Wir können jedoch die Verletzung von Menschenrechten nicht billigen, damit ein höherer Zweck erreicht wird. Und langfristig müssen wir vor allem daran arbeiten, dass wir eine Gesellschaft schaffen, in der der Staat keine Gewalt mehr anwendet. Solange das nicht so ist, werden wir uns dem Abwägen der Notwendigkeiten nicht entziehen können und doch müssen wir zugleich vehement für humanes und menschenrechtskonformes Vorgehen eintreten. Aber der beste Ansatz ist jener von Rosa Luxemburg: Mit Mobilisierung der Demokratie der systemischen Gewalt, also der Gewalt, die das bisherige System erzeugt hat, entgegen zu treten. Das ist etwas ganz anderes als mit reiner Staatsmacht der systemischen Gewalt entgegen zu treten.
Wenn 500 Jahre kapitalistischer Gewaltherrschaft — über den Staat, den Kolonialismus, die Versklavung, über Knebelverträge, Ausbeutungsabsicherung und so weiter — an ihren eigenen inneren Widersprüchen zu Ende gehen, so geht es darum, das Positive aus den historischen Erfahrungen, der internen Kämpfe gegen diese systemische Gewaltherrschaft, zu retten und nicht den Machterhalt zu unterstützen.
Darüber hinaus bleibt die Frage: Was bringt uns einer Überwindung des systemischen Gewalt-Übels näher? Die Antwort auf diese Frage ist in jeder konkreten Entscheidung sehr schwierig und eine eindeutige Position ist nicht leicht einzunehmen, auch wenn wir als Menschheit sehr viel wissen, wie es gehen könnte, dass wir ein gutes Leben für alle organisieren. (35)

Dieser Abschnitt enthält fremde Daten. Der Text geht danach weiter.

-- ==== Sys2Proof/Machine/Step.lean ====
section
/-! DEFINITION. One step of the core: the next agent moves (00_scope.md R6; 20_memory.md R80). -/

namespace Sys2Proof.Machine

/-- The step. -/
def step (s : State) : Host.Outcome State Fault Refusal := agentStep (nextAgent s).1 (nextAgent s).2

/-- `s` with the word `w` placed so that the next step takes it: a command word as a write to CMD by bus master 0, any other
word that is a producer word on the producer port, each with its agent next to move. -/
def State.withFetchWord (s : State) (nbits w : Nat) : State :=
  let x : Word := BitVec.ofNat 32 (w % 2 ^ nbits)
  if goesToPort x then placePortWord x s else placeCommand x s

end Sys2Proof.Machine
end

So viel ist sicher: Nicht die regelbasierte, sondern die rechtmäßige Ordnung, wie sie versucht wurde, durch die UN-Charta (36) weltweit durchzusetzen, kann in weiten Teilen eine Richtschnur sein. Der Gedanke der UN-Charta — und im weiteren Sinn auch der Allgemeinen Erklärung der Menschenrechte — wird heute definitiv durch China und die BRICS mehr vertreten als durch den politischen Westen, aus dem heraus uns die bestimmenden „Eliten“ in allergrößte Gefahr bringen. Und diese Gefahr geht im Grunde genommen so gut wie ausschließlich von diesen Eliten aus. Darin liegt eine gewisse Hoffnung, denn es gelingt den Herrschenden offensichtlich nicht gut, die „öffentliche Meinung“ beliebig zu manipulieren. Obwohl Russophobie und Kriegsbegeisterung in Deutschland seit 2022 vehement geschürt werden, ist es nie, auch nicht annähernd gelungen, diese Kriegsbegeisterung wirklich breit und allgemein durchzusetzen!

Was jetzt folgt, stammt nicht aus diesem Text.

-- ==== Sys2Proof/Certificates/Slice0/Obligations.lean ====
section
/-! DEFINITION. The statements for the provers. Each is a numbered rule of spec/ or follows from the sections its entry in
OBLIGATIONS.json cites. Where a read of RAM that nothing has written takes a free value, the statement speaks of every value
the read can give. -/

open Sys2Proof Sys2Proof.Machine

/-! ### Encoding (30_encoding.md) -/

/-- R97: decoding the word, or the bytes, of an instruction gives the instruction back, in the instruction's format. -/
def Obligations.DecodeEncodeAgree : Prop :=
  ∀ i : Instr, i.wellFormed = true →
    decodeWord (formatOf i) (encode i) = .ok i ∧ decode (formatOf i) (encodeBytes i) = .ok i

/-- R93, R103: a word is a command exactly when it is the encoding of one, so each command word has one meaning. -/
def Obligations.CommandWordIsItsEncoding : Prop :=
  ∀ (w : Word) (i : Instr), decodeC w = .ok i ↔ (formatOf i = .command ∧ encode i = w)

/-- R95: which format C words are illegal, and that issuing one raises ILLEGAL_CMD and does nothing else. -/
def Obligations.IllegalCommandWords : Prop :=
  ∀ w : Word,
    (decodeC w = .error .illegalCommand ↔
      (w.toNat % 256 ∉ [0x00, 0x01, 0x02, 0x03, 0x04, 0x05, 0x10, 0x11, 0x12, 0x13, 0x14] ∨
        (∃ k, 10 ≤ k ∧ k < 32 ∧ w.getLsbD k = true) ∨
        (w.toNat % 256 ≠ 0x11 ∧ w.toNat % 256 ≠ 0x12 ∧ (w.getLsbD 8 = true ∨ w.getLsbD 9 = true)) ∨
        (w.toNat % 256 = 0x12 ∧ w.getLsbD 9 = true))) ∧
    (decodeC w = .error .illegalCommand → ∀ s : State, s.busy = false →
      cmdWrite w s = .next (raise false (w.extractLsb' 0 8) .illegalCmd s))

/-- R94, R96, R142, R146: KIND alone selects what a producer word is; the ignored bits change nothing; a reserved word raises
PORT_RESERVED while `run` = 1; every word is ignored while `run` = 0. -/
def Obligations.ProducerWords : Prop :=
  ∀ w : Word,
    (w.getLsbD 31 = false → w.getLsbD 30 = false → decodeP w = .ok (.smp (w.extractLsb' 0 16))) ∧
    (w.getLsbD 31 = false → w.getLsbD 30 = true → decodeP w = .ok .frc) ∧
    (w.getLsbD 31 = true → decodeP w = .error .reservedProducerWord ∧
      ∀ s : State, s.run = true → portWord w s = .next (raise true 0#8 .portReserved s)) ∧
    (∀ s : State, s.run = false → portWord w s = .next s)

/-- R90, R103: words written out from the encoding tables decode to the instructions they stand for. -/
def Obligations.WrittenOutWordsDecode : Prop :=
  decodeC 0x00000001#32 = .ok .configure ∧ decodeC 0x00000002#32 = .ok .start ∧ decodeC 0x00000004#32 = .ok .claim ∧
  decodeC 0x00000010#32 = .ok .convert ∧ decodeC 0x00000211#32 = .ok (.fft .a .b) ∧
  decodeC 0x00000111#32 = .ok (.fft .b .a) ∧ decodeC 0x00000112#32 = .ok (.mag .b) ∧
  decodeC 0x00000014#32 = .ok .process ∧ decodeP 0x3FFF0800#32 = .ok (.smp 0x0800#16) ∧ decodeP 0x40000000#32 = .ok .frc

/-! ### Steps -/

/-- R98, R99, R141: the step of a bus master that writes a command word to CMD, of the ENGINE that completes the pending
command, and of the producer that delivers a word, is the decoded instruction's meaning on the state with what was taken
removed; no held transfer is due before it. That a busy core makes the ENGINE's step when the schedule is empty, the last
clause, is the model's choice (log entry 4). -/
def Obligations.StepRunsTheDecodedInstruction : Prop :=
  ∀ (s : State) (i : Instr) (ags : List Agent),
    (∀ (k : Nat) (a : Offset) (w : Word) (rest : List HostOp), s.schedule = .host k :: ags → s.resetHeld = false →
      s.busy = false → s.stalled = [] → s.masters.getD k [] = .write a w :: rest → wordOffset a = 0x14 → decodeC w = .ok i →
      step s = exec i { s with schedule := ags, masters := s.masters.set k rest }) ∧
    (s.schedule = .engine :: ags → s.busy = true → decodeC s.pend.word = .ok i →
      step s = exec i { s with schedule := ags }) ∧
    (∀ (w : Word) (rest : List Word), s.schedule = .producer :: ags → s.resetHeld = false →
      (s.busy = true ∨ s.stalled = []) → s.port = w :: rest → decodeP w = .ok i → step s = exec i { s with schedule := ags, port := rest }) ∧
    (s.schedule = [] → s.busy = true → decodeC s.pend.word = .ok i → step s = exec i s)

/-- The placing of a word for the next step (log entry 6): the next step runs exactly the instruction the table's decoder
reads. A command word is taken by a core that executes no command. A held transfer that is due is no longer before it. -/
def Obligations.PlacedWordRunsNext : Prop :=
  ∀ (s : State) (w : Word) (i : Instr), decodeTableWord 32 w.toNat = some i → (formatOf i = .command → s.busy = false) →
    step (s.withFetchWord 32 w.toNat) =
      exec i { s with
        resetHeld := false
        stalled := if s.busy then s.stalled else []
        masters := if formatOf i = .command then s.masters.getD 0 [] :: s.masters.drop 1 else s.masters }

/-- R98: a host write to CMD is the issue step, and the whole issue step. -/
def Obligations.IssueStep : Prop :=
  ∀ (w : Word) (s : State),
    (∀ a : Offset, wordOffset a = 0x14 → hostWrite a w s = cmdWrite w s) ∧
    (s.busy = true → cmdWrite w s = .next (raise false (w.extractLsb' 0 8) .busy s)) ∧
    (s.busy = false → (∀ i, decodeC w ≠ .ok i) → cmdWrite w s = .next (raise false (w.extractLsb' 0 8) .illegalCmd s)) ∧
    (∀ i, s.busy = false → decodeC w = .ok i →
      (∀ e, checkOf i s = some e → cmdWrite w s = .next (raise false (w.extractLsb' 0 8) e s)) ∧
      (checkOf i s = none → ∃ t, cmdWrite w s = .next t ∧ t = { s with pend := t.pend, busy := true } ∧
        t.pend.word = w ∧
        t.pend.snapshot = if i = .configure then ⟨s.frameN, s.config, s.midCode⟩ else s.pend.snapshot))

/-- R99: the whole completion step; the ENGINE has no other step. -/
def Obligations.CompletionStep : Prop :=
  ∀ (s : State),
    (∀ i, s.busy = true → decodeC s.pend.word = .ok i →
      engineStep s =
        .next { effectOf i s with busy := false, irqStatus := (effectOf i s).irqStatus ||| 0x1#4 }) ∧
    (s.busy = false → engineStep s = .next s)

/-- R100: a write to CMD that is not accepted changes ERR and IRQ_STATUS.ERROR and nothing else; an executing command is not
disturbed. -/
def Obligations.RejectedCommandIsPrecise : Prop :=
  ∀ (w : Word) (s t : State), cmdWrite w s = .next t → t.busy = s.busy →
    { t with err := s.err, irqStatus := s.irqStatus } = s ∧ t.irqStatus = s.irqStatus ||| 0x8#4 ∧ t.err.cause ≠ 0#8

/-! ### Errors (60_exceptions.md) -/

/-- R173, R174: the codes, and what raising an error records, for a command (`p` false) and for a producer word (`p`
true). -/
def Obligations.ErrorRecording : Prop :=
  ([ErrCode.invalidSize, .sizeExceeded, .badParam, .illegalCmd, .busy, .notConfigured, .runState, .noClaim, .claimHeld,
      .portOverrun, .portShort, .portReserved].map ErrCode.code =
    [0x01#8, 0x02#8, 0x03#8, 0x04#8, 0x05#8, 0x06#8, 0x07#8, 0x08#8, 0x09#8, 0x10#8, 0x11#8, 0x12#8]) ∧
  ∀ (p : Bool) (opc : BitVec 8) (e : ErrCode) (s : State),
    (s.err.cause = 0#8 → readReg .err (raise p opc e s) =
      BitVec.ofNat 32 (p.toNat * 2 ^ 16 + (if p then 0 else opc.toNat) * 2 ^ 8 + e.code.toNat)) ∧
    (s.err.cause ≠ 0#8 → readReg .err (raise p opc e s) = readReg .err s ||| 0x00020000#32) ∧
    readReg .irqStatus (raise p opc e s) = readReg .irqStatus s ||| 0x8#32 ∧
    { raise p opc e s with err := s.err, irqStatus := s.irqStatus } = s

/-! ### Issue checks -/

/-- R107: CONFIGURE's checks in order, and the snapshot, which no later register write changes. -/
def Obligations.ConfigureChecks : Prop :=
  ∀ s : State, s.busy = false →
    exec .configure s = .next (
      if s.run = true then raise false 0x01#8 .runState s
      else if s.frameN.toNat < 2 ∨ s.frameN.toNat &&& (s.frameN.toNat - 1) ≠ 0 then raise false 0x01#8 .invalidSize s
      else if s.build.nmax < s.frameN.toNat then raise false 0x01#8 .sizeExceeded s
      else if 4 < s.config.winKind.toNat then raise false 0x01#8 .badParam s
      else if s.config.sampleBits.toNat < 1 ∨ 16 < s.config.sampleBits.toNat then raise false 0x01#8 .badParam s
      else if s.config.outBits.toNat < 1 ∨ 16 < s.config.outBits.toNat then raise false 0x01#8 .badParam s
      else if s.midCode.toNat < 1 ∨ 2 ^ s.config.sampleBits.toNat - 1 < s.midCode.toNat then
        raise false 0x01#8 .badParam s
      else { s with pend := ⟨0x00000001#32, ⟨s.frameN, s.config, s.midCode⟩⟩, busy := true }) ∧
    (∀ (r : Reg) (v : Word) (u : State), (writeReg r v u).pend = u.pend)

/-- R105, R112, R114, R120, R136, R152, R155, R161, R163, R168: the checks of the other commands, in order, and their
acceptance. -/
def Obligations.OtherIssueChecks : Prop :=
  ∀ s : State, s.busy = false →
    exec .nop s = .next { s with pend := ⟨0x00000000#32, s.pend.snapshot⟩, busy := true } ∧
    exec .start s = .next (
      if s.run = true then raise false 0x02#8 .runState s
      else if s.cfgValid = false then raise false 0x02#8 .notConfigured s
      else { s with pend := ⟨0x00000002#32, s.pend.snapshot⟩, busy := true }) ∧
    exec .stop s = .next { s with pend := ⟨0x00000003#32, s.pend.snapshot⟩, busy := true } ∧
    exec .claim s = .next (
      if s.held.f0 = true ∨ s.held.f1 = true then raise false 0x04#8 .claimHeld s
      else { s with pend := ⟨0x00000004#32, s.pend.snapshot⟩, busy := true }) ∧
    exec .release s = .next { s with pend := ⟨0x00000005#32, s.pend.snapshot⟩, busy := true } ∧
    exec .convert s = .next (
      if s.held.f0 = false ∧ s.held.f1 = false then raise false 0x10#8 .noClaim s
      else { s with pend := ⟨0x00000010#32, s.pend.snapshot⟩, busy := true }) ∧
    (∀ src dst, exec (.fft src dst) s = .next (
      if s.cfgValid = false then raise false 0x11#8 .notConfigured s
      else { s with pend := ⟨encode (.fft src dst), s.pend.snapshot⟩, busy := true })) ∧
    (∀ src, exec (.mag src) s = .next (
      if s.cfgValid = false then raise false 0x12#8 .notConfigured s
      else { s with pend := ⟨encode (.mag src), s.pend.snapshot⟩, busy := true })) ∧
    exec .norm s = .next (
      if s.cfgValid = false then raise false 0x13#8 .notConfigured s
      else { s with pend := ⟨0x00000013#32, s.pend.snapshot⟩, busy := true }) ∧
    exec .process s = .next (
      if s.held.f0 = false ∧ s.held.f1 = false then raise false 0x14#8 .noClaim s
      else { s with pend := ⟨0x00000014#32, s.pend.snapshot⟩, busy := true })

Im Kern geht es aber um eine Systemänderung. Wer fragt, warum nur warum, die europäischen Eliten so ignorant seien, die deutschen Interessen zu verraten, der sieht nicht, dass es dem System der Bereicherungsökonomie und ihren Gewinnern völlig egal ist, was mit den deutschen Menschen geschieht, solange sie die Interessen eben dieser „Eliten“ durchsetzen.

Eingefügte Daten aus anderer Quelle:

/-! ### convertEffect -/

@[simp] theorem convertEffect_build : (convertEffect s).build = s.build := rfl
@[simp] theorem convertEffect_config : (convertEffect s).config = s.config := rfl
@[simp] theorem convertEffect_frameN : (convertEffect s).frameN = s.frameN := rfl
@[simp] theorem convertEffect_midCode : (convertEffect s).midCode = s.midCode := rfl
@[simp] theorem convertEffect_err : (convertEffect s).err = s.err := rfl
@[simp] theorem convertEffect_dropCount : (convertEffect s).dropCount = s.dropCount := rfl
@[simp] theorem convertEffect_frameCount : (convertEffect s).frameCount = s.frameCount := rfl
@[simp] theorem convertEffect_specSeq : (convertEffect s).specSeq = s.specSeq := rfl
@[simp] theorem convertEffect_maxMag : (convertEffect s).maxMag = s.maxMag := rfl
@[simp] theorem convertEffect_irqStatus : (convertEffect s).irqStatus = s.irqStatus := rfl
@[simp] theorem convertEffect_irqEnable : (convertEffect s).irqEnable = s.irqEnable := rfl
@[simp] theorem convertEffect_actN : (convertEffect s).actN = s.actN := rfl
@[simp] theorem convertEffect_actConfig : (convertEffect s).actConfig = s.actConfig := rfl
@[simp] theorem convertEffect_actMid : (convertEffect s).actMid = s.actMid := rfl
@[simp] theorem convertEffect_cfgValid : (convertEffect s).cfgValid = s.cfgValid := rfl
@[simp] theorem convertEffect_run : (convertEffect s).run = s.run := rfl
@[simp] theorem convertEffect_active : (convertEffect s).active = s.active := rfl
@[simp] theorem convertEffect_ready : (convertEffect s).ready = s.ready := rfl
@[simp] theorem convertEffect_held : (convertEffect s).held = s.held.set s.claimSlot false := rfl
@[simp] theorem convertEffect_wp : (convertEffect s).wp = s.wp := rfl
@[simp] theorem convertEffect_busy : (convertEffect s).busy = s.busy := rfl
@[simp] theorem convertEffect_pend : (convertEffect s).pend = s.pend := rfl
@[simp] theorem convertEffect_mem : (convertEffect s).mem = s.mem.writeComplexes .workA (windowedSamples s) := rfl
@[simp] theorem convertEffect_resetHeld : (convertEffect s).resetHeld = s.resetHeld := rfl
@[simp] theorem convertEffect_masters : (convertEffect s).masters = s.masters := rfl
@[simp] theorem convertEffect_port : (convertEffect s).port = s.port := rfl
@[simp] theorem convertEffect_stalled : (convertEffect s).stalled = s.stalled := rfl
@[simp] theorem convertEffect_turn : (convertEffect s).turn = s.turn := rfl
@[simp] theorem convertEffect_schedule : (convertEffect s).schedule = s.schedule := rfl
@[simp] theorem convertEffect_readLog : (convertEffect s).readLog = s.readLog := rfl
@[simp] theorem convertEffect_draws : (convertEffect s).draws = (windowCoefficients s).2 := rfl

Da hatte der Marxismus recht! Man muss seinen Blick auf die materielle Basis und auf die Systemfrage lenken. Das Ziel und die praktischen Umsetzungsversuche des Marxismus waren in Manchem, ja Vielem falsch, aber es bleibt dabei: Es wird keine Demokratie, kein Ende von Kriegen und Gewalt geben, wenn nicht die systemische Stütze von Bereicherung beendet wird. Das betrifft auch den politischen Süden, China und Russland, die sich in dieser Frage noch zu wenig klar äußern, auch wenn sie sich vom Weg der „goldenen Milliarde“ abgrenzen. Jedes System, das Bereicherung hochhält unter anderem deshalb, weil es die Investitionen in die Hand von Milliardären legt, wird die Lage nicht verbessern können.
Ganz im Gegenteil: Zuspitzung der inneren Widersprüche, Krisen und Kriege sind auf dieser Basis unvermeidlich und damit auch systemische und offene Gewaltanwendung, die es zu überwinden gilt. Wer die Gewaltfrage historisch lösen will, muss erkennen, dass es darum geht, eine Ökonomie der Bereicherung zu überwinden.